ABOUT THIS EXERCISE
The first line of the entries through the line bearing "(R.LT_RX_ADAPT_ADAPT t i).key]": copy these lines exactly and return nothing else.

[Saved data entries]

-- ==== Sys2Proof/Certificates/Slice0/Obligations.lean ====
section
/-!
DEFINITION. The statements for the provers. `Sys2Proof.Claims` holds what is said of each family of commands, in the order of the
spec; each obligation is a claim or the conjunction of those that belong together.
-/
open Sys2Proof Sys2Proof.Machine Sys2Proof.Machine.State

/-- SIGNAL_DETECT, RX_ADAPT_CONVERGED, LOSS_OF_SIGNAL and COMMA_LOCK_LOST (R84, R85, R91, R104, R107): what lane l's registers show, and that nothing
else changes. The loss of a lane in use ends the alignment of its port; in UP the link resets with cause 3, in training the loss is absorbed and
counted. -/
def Sys2Proof.Claims.LaneSignal : Prop :=
  ∀ (l : Fin 512) (s : State), let t := l.val / 32; let i := l.val % 32; let p := s.portOfLane l; let st := s.linkState p
    let lost := fun (w : State) => (w.laneToReset l).unalign p
    let used := s.formed p = true ∧ l.val ∈ s.usedLanes p; let w := s.wr (R.LT_LANE_STAT_LOS t i) 1
    let abs := R.LNK_ABSORBED (p / 2) (p % 2)
    let down := fun (u : State) => u.rd (R.LT_LANE_STAT_STATE t i) = 0 ∧ u.rd (R.LT_LANE_STAT_COMMA_LOCK t i) = 0 ∧
      u.rd (R.LT_LANE_STAT_POL_INV t i) = 0 ∧ (u.lane l).word = none ∧ (used → (u.port p).aligned = false)
    let keys := [(R.LT_LANE_STAT_STATE t i).key, (R.LT_LANE_STAT_COMMA_LOCK t i).key, (R.LT_LANE_STAT_POL_INV t i).key,
      (R.LT_RX_ADAPT_ADAPT t i).key] ++ alignKeys s p
    Does (.signalDetect l) s (fun u => u.rd (R.LT_LANE_STAT_LOS t i) = 0 ∧ u.rd (R.LT_RX_ADAPT_ADAPT t i) = 1 ∧
      u.rd (R.LT_LANE_STAT_STATE t i) = (if 2 ≤ st ∧ st ≤ 6 then 1 else s.rd (R.LT_LANE_STAT_STATE t i)) ∧
      (u.lane l).detectAt = some s.now ∧
      Keeps s u [(R.LT_LANE_STAT_LOS t i).key, (R.LT_RX_ADAPT_ADAPT t i).key, (R.LT_LANE_STAT_STATE t i).key]) ∧
    (∀ (atLimit : Bool) (ctle : BitVec 5) (snr : BitVec 8) (eye : BitVec 7),
      Does (.rxAdaptConverged l atLimit ctle snr eye) s (fun u =>
        u.rd (R.LT_RX_ADAPT_ADAPT t i) = (if atLimit then 3 else 2) ∧ u.rd (R.LT_RX_ADAPT_CTLE t i) = ctle.toNat ∧
        u.rd (R.LT_RX_ADAPT_SNR t i) = snr.toNat ∧ u.rd (R.LT_RX_ADAPT_EYE_MIN t i) = eye.toNat ∧
        u.rd (R.LT_HEALTH_UNHEALTHY t) = (s.judgeWindow l).rd (R.LT_HEALTH_UNHEALTHY t) ∧
        Keeps s u [(R.LT_RX_ADAPT_ADAPT t i).key, (R.LT_RX_ADAPT_CTLE t i).key, (R.LT_RX_ADAPT_SNR t i).key,
          (R.LT_RX_ADAPT_EYE_MIN t i).key, (R.LT_HEALTH_UNHEALTHY t).key])) ∧
    (st = 0 ∨ ¬ used →
      Does (.lossOfSignal l) s (fun u => u.rd (R.LT_LANE_STAT_LOS t i) = 1 ∧ down u ∧
        Keeps s u ((R.LT_LANE_STAT_LOS t i).key :: keys)) ∧
      Does (.commaLockLost l) s (fun u => down u ∧ Keeps s u keys)) ∧
    (used → 1 ≤ st → st ≤ 6 →
      Does (.lossOfSignal l) s (fun u => u.rd (R.LT_LANE_STAT_LOS t i) = 1 ∧ down u ∧ u.rd abs = (s.rd abs + 1) % 2 ^ abs.width ∧
        Keeps s u ((R.LT_LANE_STAT_LOS t i).key :: abs.key :: keys)) ∧
      Does (.commaLockLost l) s (fun u => down u ∧ u.rd abs = (s.rd abs + 1) % 2 ^ abs.width ∧ Keeps s u (abs.key :: keys))) ∧
    (used → st = 7 → exec (.lossOfSignal l) s = .next ((lost w).linkReset p 3) ∧ exec (.commaLockLost l) s = .next ((lost s).linkReset p 3))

TASK OUTPUT
-- ==== Sys2Proof/Certificates/Slice0/Obligations.lean ====
section
/-!
DEFINITION. The statements for the provers. `Sys2Proof.Claims` holds what is said of each family of commands, in the order of the
spec; each obligation is a claim or the conjunction of those that belong together.
-/
open Sys2Proof Sys2Proof.Machine Sys2Proof.Machine.State

/-- SIGNAL_DETECT, RX_ADAPT_CONVERGED, LOSS_OF_SIGNAL and COMMA_LOCK_LOST (R84, R85, R91, R104, R107): what lane l's registers show, and that nothing
else changes. The loss of a lane in use ends the alignment of its port; in UP the link resets with cause 3, in training the loss is absorbed and
counted. -/
def Sys2Proof.Claims.LaneSignal : Prop :=
  ∀ (l : Fin 512) (s : State), let t := l.val / 32; let i := l.val % 32; let p := s.portOfLane l; let st := s.linkState p
    let lost := fun (w : State) => (w.laneToReset l).unalign p
    let used := s.formed p = true ∧ l.val ∈ s.usedLanes p; let w := s.wr (R.LT_LANE_STAT_LOS t i) 1
    let abs := R.LNK_ABSORBED (p / 2) (p % 2)
    let down := fun (u : State) => u.rd (R.LT_LANE_STAT_STATE t i) = 0 ∧ u.rd (R.LT_LANE_STAT_COMMA_LOCK t i) = 0 ∧
      u.rd (R.LT_LANE_STAT_POL_INV t i) = 0 ∧ (u.lane l).word = none ∧ (used → (u.port p).aligned = false)
    let keys := [(R.LT_LANE_STAT_STATE t i).key, (R.LT_LANE_STAT_COMMA_LOCK t i).key, (R.LT_LANE_STAT_POL_INV t i).key,
      (R.LT_RX_ADAPT_ADAPT t i).key] ++ alignKeys s p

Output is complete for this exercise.